Saturday 8 June 2024



"In an early text on “Capitalism as Religion,” Benjamin remarks on the ritual functions of the capitalist economy, which serve to “allay the same anxieties, torments, and disturbances to which the so-called religions offered answers.”[6] Unique among religions, capitalism is “purely cultic” with “no specific body of dogma, no theology”—that is, it is composed solely of the ritual actions that tie its practitioners to the cult without recourse to theological explanations or justifications for those actions. Certainly, theological reasoning abounds among the devotees to capital, as Marx shows aptly in his skewering of the “metaphysical subtleties and theological niceties” that infest the discourses of economics.[7] But these discourses are secondary to the rituals of investment, divestment, speculation, and manipulation that make up the cultic dimension of capitalism. With this concretisation of the cult comes a changed ritual experience of time:

“Capitalism is the celebration of a cult sans rêve et sans merci [without dream or mercy]. There are no ‘weekdays.’ There is no day that is not a feast day, in the terrible sense that all its sacred pomp is unfolded before us; each day commands the utter fealty of each worshiper.”[8]

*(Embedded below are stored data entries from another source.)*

/-- The answer of an order stands where the outbox ended. -/
abbrev State.Answers (s t : State) (h : OrderHead) (code : Byte) (out : Outcome) (r : Reason) (data : List Byte) : Prop :=
  t.lnk.outbox[s.lnk.outbox.length]? = some (.answer h.tag code out r data)

/-! ## What a restart leaves in each block -/

/-- Paternoster Control after a warm restart from `s` that has come to `t` (R65): the first line of its table, and from
HALTED under fire the rest evaluated by R60, the position being unknown. -/
def State.warmPnc (s t : State) : Pnc :=
  let r : Pnc := { s.pnc with state := .halted, purpose := .normal, target := none, missCount := 0, causes := .empty, sweepCount := 0, creepPending := false, startTimer := none, creepTimer := none, sweepClaimed := false }
  if s.pnc.startFaults = 3 then { r with state := .lockedOut }
  else if s.msu.mode = .night then { r with state := .nightLock }
  else if s.lines.mainsOk = false then { r with state := .powerStop }
  else if ¬ s.NoCauseInput then
    { r with
      state := .estop
      causes := { CauseSet.empty with
        cord := setOf 8 fun l => s.lines.cords.getLsbD l.val && s.cht.landings[l].present
        guard := setOf 8 fun l => s.lines.guards.getLsbD l.val && s.cht.landings[l].present
        driveFault := s.lines.drvFault } }
  else if t.fzu.fire = false then r
  else if t.pendingSet = 0 then { r with state := .held }
  else if t.gateOpen = false then { r with state := .held, creepPending := true }
  else if s.lines.drvReady = false then { r with state := .held }
  else { r with state := .creeping, purpose := .fire, creepTimer := some (s.tmb.ownTime + 4 * s.cht.settings.creepTimeout * 100) }

/-- A zone after a warm restart: brought into line with its input (R90, R105). -/
def State.warmZone (s : State) (z : Fin 6) : Zone :=
  let x := s.fzu.zones[z]
  if x.enabled = false then x
  else if s.lines.zoneIn.getLsbD z.val = true then
    (if x.state = .alarmed then x else { x with state := .alarmed, declared := false })
  else if x.state = .alarmed ∧ x.declared = false then { x with state := .standing }
  else x

/-- The warm restart finds a fire shutter at its open limit alone, its magnet held on, its zone in fire: an unlinked one is
released, a linked one waits (R84, R88). -/
def State.heldOpenInFire (s t : State) (i : Fin 16) (sh : Shutter) : Bool :=
  sh.kind == .fire && s.lines.openLim.getLsbD i.val && !s.lines.closedLim.getLsbD i.val && s.out.outA.getLsbD i.val &&
    t.zoneInFire sh

/-- A reserve release comes with the warm restart (R87, R102, R105): a reserve period with a hold of 0 begins, or the
battery is low on RESERVE and was not so before (log 16). -/
abbrev State.WarmRelease (s : State) : Prop :=
  s.lines.mainsOk = false ∧
    (if s.lines.battLow = true then ¬ (s.msu.source = .reserve ∧ s.msu.batteryLow = true)
      else s.fzu.hold ≠ .expired ∧ s.fzu.reserveHold = 0)

/-- A present shutter after a warm restart from `s` that has come to `t` (R88): its record and fault set kept (NOT_PROVEN
in a CLOSED grille too, log 55), its state by its limits, then the treatments of R84, R86 and R87. -/
def State.warmShutter (s t : State) (i : Fin 16) (sh : Shutter) : Shutter :=
  let now := s.tmb.ownTime
  let still : Shutter := { sh with obstr := 0, proving := false, retryWait := false, descent := .stopped, magnetCheck := none, edgeClear := none, raiseTimer := none, upFire := false, fireWait := false, supplyWait := false }
  let dropped : Shutter := { still with state := .descending, descent := .running now 0, magnetCheck := some (now + 200), proving := true }
  let conflicting (x : Shutter) : Shutter :=
    if s.lines.openLim.getLsbD i.val = true then { x with faults := x.faults ||| FaultKind.limitConflict } else x
  let raised (x : Shutter) : Shutter :=
    if sh.openOnFire = true ∧ t.zoneInFire sh = true then
      (if s.lines.mainsOk = true ∨ s.lines.battLow = false then
        { x with state := .raising, raiseTimer := some (now + sh.raiseTimeout * 100), upFire := true }
      else { x with supplyWait := true })
    else x
  match s.lines.openLim.getLsbD i.val, s.lines.closedLim.getLsbD i.val, sh.kind with
  | true, false, .grille => { still with state := .opened }
  | true, false, .fire =>
    if s.out.outA.getLsbD i.val = false then dropped
    else if sh.landing = none ∧ t.zoneInFire sh = true then dropped
    else if s.WarmRelease then
      (if sh.landing = none then dropped else { dropped with faults := dropped.faults ||| FaultKind.forced })
    else { still with state := if t.zoneInFire sh = true then .releaseWait else .opened }
  | false, true, .fire => { still with state := .closed }
  | false, true, .grille => raised { still with state := .closed }
  | _, _, .fire => conflicting { still with state := .descending, descent := .running now 0 }
  | _, _, .grille => raised (conflicting { still with state := .haltedPart })

/-- The standing calls of the zones in fire, none out of a fire, the one for each ringer from ringer 0 on (R121, R126). -/
def State.standingRingers (t : State) : List Ringer :=
  let evac : BitVec 10 := setOf 10 fun l =>
    t.blx.present.getLsbD l.val && anyOf t.fzu.zones fun z => z.state != .quiet && z.lines.getLsbD l.val
  let stands (k : Ringing) (lines : BitVec 10) (code : BellCode) : List Ringer :=
    if lines = 0 then [] else [⟨.striking, some k, lines, ⟨code, 0, 0, true⟩, none⟩]
  if t.fzu.fire = true then stands .evac evac [] ++ stands .alert (t.blx.present &&& ~~~ evac) t.fzu.alertCode else []

/-- What every restart leaves in the Bell Exchange and the Announcement Player: nothing waiting, ringing or playing but
the standing calls and the first round of a fire that is on (R126, R146, R151); the relays of the fire round are on. -/
structure State.SoundRestarted (t : State) : Prop where
  calls : t.blx.queue = [] ∧ t.blx.nextNumber = 1
  ringers : ∀ r : Fin 3, t.blx.ringers[r] = (t.standingRingers[r.val]?).getD Ringer.idle
  player : t.anp = { Anp.reset with
    scripts := t.anp.scripts, fire := t.fzu.fire, state := if t.fzu.fire = true then .preparing else .idle, timer := if t.fzu.fire = true then some (t.tmb.ownTime + 25) else none }
  speakers : t.out.spk = (if t.fzu.fire = true then 0xFF else 0) ∧ t.out.ampEn = t.fzu.fire

/-- What a warm restart leaves, block by block (R1, R9, R24, R65, R88, R105, R126, R127, R151, R152, R163, R181). -/
structure State.WarmRestarted (s t : State) : Prop where
  mode : t.msu.mode = if s.msu.mode = .closing then .trading else s.msu.mode
  wake : t.msu.wake = s.msu.wake
  source : t.msu.source = if s.lines.mainsOk then .mains else .reserve
  permits : t.msu.bellPermit = s.msu.bellPermit ∧ t.msu.announcePermit = s.msu.announcePermit ∧ t.msu.grillePermit = s.msu.grillePermit
  run : t.cpu.run = none
  read : t.msu.batteryLow = s.lines.battLow ∧ t.msu.key = s.lines.commission
  position : t.cht.position = none
  tracker : t.cht.settled = false ∧ t.cht.settleWait = some (s.tmb.ownTime + 50) ∧ t.cht.survey = none ∧
    t.cht.surveyTimer = none
  paternoster : t.pnc = s.warmPnc t
  zones : ∀ z : Fin 6, t.fzu.zones[z] = s.warmZone z
  fire : t.fzu.fire = t.anyInFire
  deadline : t.fzu.deadline =
    if t.fzu.fire = false then .cleared
    else if ∃ i : Fin 16, s.shc.stations[i].any (fun sh => sh.linked && s.heldOpenInFire t i sh) = true then
      .running (s.tmb.ownTime + s.fzu.clearanceWait * 100)
    else .spent
  hold : t.fzu.hold =
    if s.lines.mainsOk = true then .stopped
    else if s.fzu.hold = .expired ∨ s.lines.battLow = true ∨ s.fzu.reserveHold = 0 then .expired
    else .running (s.tmb.ownTime + s.fzu.reserveHold * 6000)
  fireSettings : t.fzu = { s.fzu with zones := t.fzu.zones, fire := t.fzu.fire, deadline := t.fzu.deadline, hold := t.fzu.hold }
  stations : ∀ i : Fin 16, t.shc.stations[i] = s.shc.stations[i].map (s.warmShutter t i)
  bells : t.blx.gap = s.blx.gap ∧ t.blx.window = s.blx.window
  sound : t.SoundRestarted
  outputs : t.toStore.driven t.phs = t.toStore
  settings : s.SameSettings { t with cpu := { t.cpu with start := s.cpu.start } }
  rxBuf : t.lnk.rxBuf = []
  held : t.lnk.held = []
  first : t.lnk.outbox.head? = some (.notice (.restarted .warm))
  unanswered : ∀ f ∈ t.lnk.outbox, ∃ n, f = .notice n

/-- What a power-on or cold restart leaves, block by block (R1, R24, R39, R66, R104, R126, R127, R151, R152, R163, R181);
the paternoster is HALTED whatever the source, and HELD under fire (R60, log 17). -/
structure State.ColdRestarted (k : RestartKind) (s t : State) : Prop where
  lines : t.lines = s.lines
  mode : t.msu.mode = .setup
  wake : t.msu.wake = 0
  source : t.msu.source = if s.lines.mainsOk then .mains else .reserve
  permits : t.msu.bellPermit = false ∧ t.msu.announcePermit = false ∧ t.msu.grillePermit = false
  settings : t.cht.settings = .reset
  landings : t.cht.landings = Vector.replicate 8 ⟨false, [], []⟩
  clearList : t.cht.clearList = []
  position : t.cht.position = none
  read : t.msu.batteryLow = s.lines.battLow ∧ t.msu.key = s.lines.commission
  tracker : t.cht.settled = false ∧ t.cht.settleWait = some (t.tmb.ownTime + 50) ∧ t.cht.survey = none ∧
    t.cht.surveyTimer = none
  paternoster : t.pnc = { Pnc.reset with state := if t.fzu.fire = true then .held else .halted }
  zones : ∀ z : Fin 6, t.fzu.zones[z] = ⟨true, 0, if s.lines.zoneIn.getLsbD z.val = true then .alarmed else .quiet, false⟩
  fireUnit : t.fzu = { Fzu.reset with
    zones := t.fzu.zones
    fire := decide (s.lines.zoneIn ≠ 0)
    deadline := if s.lines.zoneIn = 0 then .cleared else .spent
    hold :=
      if s.lines.mainsOk = true then .stopped
      else if s.lines.battLow = true then .expired
      else .running (t.tmb.ownTime + 30000) }
  stations : ∀ i : Fin 16, t.shc.stations[i] = none
  bells : t.blx.present = 0x3FF ∧ t.blx.gap = 6 ∧ t.blx.window = 15
  scripts : ∀ k : Fin 16, t.anp.scripts[k] = ⟨[], false, 0⟩
  sound : t.SoundRestarted
  outputs : t.toStore.driven t.phs = t.toStore
  cpu : t.cpu = .reset
  slots : t.phs.slots = Vector.replicate 64 ⟨0, 0, [], none⟩
  calendar : t.tmb.cal = ⟨⟨2000, 1, 1⟩, 0, 0, 0, 0⟩ ∧ t.tmb.timeUnset = true ∧ t.tmb.trim = 0
  reference : t.tmb.ref = (if s.lines.crystal then .crystal else .internal) ∧ t.tmb.fault = !s.lines.crystal
  hours : t.tmb.weekly = Vector.replicate 7 .closed ∧ t.tmb.exceptions = []
  rxBuf : t.lnk.rxBuf = []
  held : t.lnk.held = []
  first : t.lnk.outbox.head? = some (.notice (.restarted k))
  unanswered : ∀ f ∈ t.lnk.outbox, ∃ n, f = .notice n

That there are no weekdays under capitalism does not mean there are no workdays. Rather, because the capitalist feast day no longer marks a special period of remembrance set apart from other days, and instead becomes a generalised state of adherence to ritual, it begets a never-ending demand for worship. Every day requires a sacrifice, an offering to the God, with no days for ourselves in between. As Deleuze and Guattari observed in Anti-Oedipus, or as David Graeber has noted more recently, capitalism is a state of generalised, infinite debt, spiritual and economic, which we labour endlessly in vain to repay.[9] In Benjamin’s words, “the cult makes guilt pervasive. Capitalism is probably the first instance of a cult that creates guilt, not atonement.”[10] With each tick of the clock, this debt can only increase, as the ritual demands of capital far outpace our abilities to meet them''.